[DATA EXTRACT]

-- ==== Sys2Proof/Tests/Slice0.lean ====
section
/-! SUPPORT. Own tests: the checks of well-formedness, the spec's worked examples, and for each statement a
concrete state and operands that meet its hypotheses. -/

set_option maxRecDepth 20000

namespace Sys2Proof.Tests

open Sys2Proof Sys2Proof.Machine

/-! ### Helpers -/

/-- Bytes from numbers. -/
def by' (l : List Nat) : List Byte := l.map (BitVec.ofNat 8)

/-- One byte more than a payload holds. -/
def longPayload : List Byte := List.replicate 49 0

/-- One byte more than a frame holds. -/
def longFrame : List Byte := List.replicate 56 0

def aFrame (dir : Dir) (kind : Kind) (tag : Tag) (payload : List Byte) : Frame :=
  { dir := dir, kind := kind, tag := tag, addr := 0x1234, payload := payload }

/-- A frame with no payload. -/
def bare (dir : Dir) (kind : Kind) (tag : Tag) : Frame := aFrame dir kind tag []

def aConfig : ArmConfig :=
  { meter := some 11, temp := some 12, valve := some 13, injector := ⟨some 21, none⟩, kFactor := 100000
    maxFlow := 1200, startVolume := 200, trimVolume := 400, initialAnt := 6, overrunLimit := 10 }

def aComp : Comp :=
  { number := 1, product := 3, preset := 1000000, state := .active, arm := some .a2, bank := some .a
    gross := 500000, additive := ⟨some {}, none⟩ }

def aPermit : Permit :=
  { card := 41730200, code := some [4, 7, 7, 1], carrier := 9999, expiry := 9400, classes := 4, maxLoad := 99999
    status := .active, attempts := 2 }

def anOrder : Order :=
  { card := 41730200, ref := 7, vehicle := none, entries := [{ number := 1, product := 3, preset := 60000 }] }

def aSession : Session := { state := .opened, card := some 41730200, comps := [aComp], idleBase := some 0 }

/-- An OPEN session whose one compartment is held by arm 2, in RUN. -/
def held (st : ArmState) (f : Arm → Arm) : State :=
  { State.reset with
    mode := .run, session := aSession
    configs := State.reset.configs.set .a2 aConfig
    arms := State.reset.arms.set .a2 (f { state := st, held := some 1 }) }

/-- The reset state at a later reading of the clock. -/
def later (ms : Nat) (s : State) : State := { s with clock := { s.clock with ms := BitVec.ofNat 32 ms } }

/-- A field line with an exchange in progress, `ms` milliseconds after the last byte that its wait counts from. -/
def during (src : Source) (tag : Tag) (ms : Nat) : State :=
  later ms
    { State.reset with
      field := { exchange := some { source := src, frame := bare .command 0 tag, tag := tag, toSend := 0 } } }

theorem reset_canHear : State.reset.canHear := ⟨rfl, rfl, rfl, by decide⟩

---

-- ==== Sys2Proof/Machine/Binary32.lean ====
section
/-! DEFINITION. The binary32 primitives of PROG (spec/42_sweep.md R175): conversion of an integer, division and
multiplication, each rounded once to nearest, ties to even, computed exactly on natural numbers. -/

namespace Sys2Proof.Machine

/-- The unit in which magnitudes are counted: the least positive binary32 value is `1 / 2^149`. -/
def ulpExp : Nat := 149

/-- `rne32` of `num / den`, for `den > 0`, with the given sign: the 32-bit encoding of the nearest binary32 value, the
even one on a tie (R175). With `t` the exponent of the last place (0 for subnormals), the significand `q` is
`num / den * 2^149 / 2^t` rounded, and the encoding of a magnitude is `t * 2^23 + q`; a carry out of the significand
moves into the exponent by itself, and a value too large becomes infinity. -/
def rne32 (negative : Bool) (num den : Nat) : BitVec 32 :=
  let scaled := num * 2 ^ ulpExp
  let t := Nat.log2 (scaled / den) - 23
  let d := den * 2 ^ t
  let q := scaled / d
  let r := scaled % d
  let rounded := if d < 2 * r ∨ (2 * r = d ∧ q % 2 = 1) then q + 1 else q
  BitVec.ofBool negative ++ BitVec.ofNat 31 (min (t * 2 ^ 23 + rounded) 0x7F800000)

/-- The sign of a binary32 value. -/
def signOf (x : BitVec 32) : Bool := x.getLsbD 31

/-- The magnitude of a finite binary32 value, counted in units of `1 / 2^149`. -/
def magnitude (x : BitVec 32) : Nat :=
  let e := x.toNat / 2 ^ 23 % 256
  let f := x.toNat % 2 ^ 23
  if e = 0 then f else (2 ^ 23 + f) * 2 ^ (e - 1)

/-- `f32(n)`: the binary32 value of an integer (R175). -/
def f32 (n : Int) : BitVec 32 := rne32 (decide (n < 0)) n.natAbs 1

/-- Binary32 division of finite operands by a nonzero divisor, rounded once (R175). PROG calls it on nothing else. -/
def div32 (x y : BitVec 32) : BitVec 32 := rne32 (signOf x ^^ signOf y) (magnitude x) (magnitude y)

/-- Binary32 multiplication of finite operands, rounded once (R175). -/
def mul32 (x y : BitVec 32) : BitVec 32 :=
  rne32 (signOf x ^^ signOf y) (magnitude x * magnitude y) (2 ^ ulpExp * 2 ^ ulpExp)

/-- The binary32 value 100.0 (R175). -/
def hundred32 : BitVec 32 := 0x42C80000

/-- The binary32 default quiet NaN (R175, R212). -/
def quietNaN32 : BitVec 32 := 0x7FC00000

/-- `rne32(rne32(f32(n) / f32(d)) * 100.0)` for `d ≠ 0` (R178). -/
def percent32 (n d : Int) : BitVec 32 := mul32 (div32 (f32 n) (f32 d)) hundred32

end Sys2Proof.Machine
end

[EXERCISE AIM] The entries above hold a line with "multiplication, each rounded" and a later line with "even one on". Write out exactly those lines and all lines between, nothing more.

[SOLUTION FOR THIS EXERCISE]
multiplication, each rounded once to nearest, ties to even, computed exactly on natural numbers. -/

namespace Sys2Proof.Machine

/-- The unit in which magnitudes are counted: the least positive binary32 value is `1 / 2^149`. -/
def ulpExp : Nat := 149

/-- `rne32` of `num / den`, for `den > 0`, with the given sign: the 32-bit encoding of the nearest binary32 value, the
even one on a tie (R175). With `t` the exponent of the last place (0 for subnormals), the significand `q` is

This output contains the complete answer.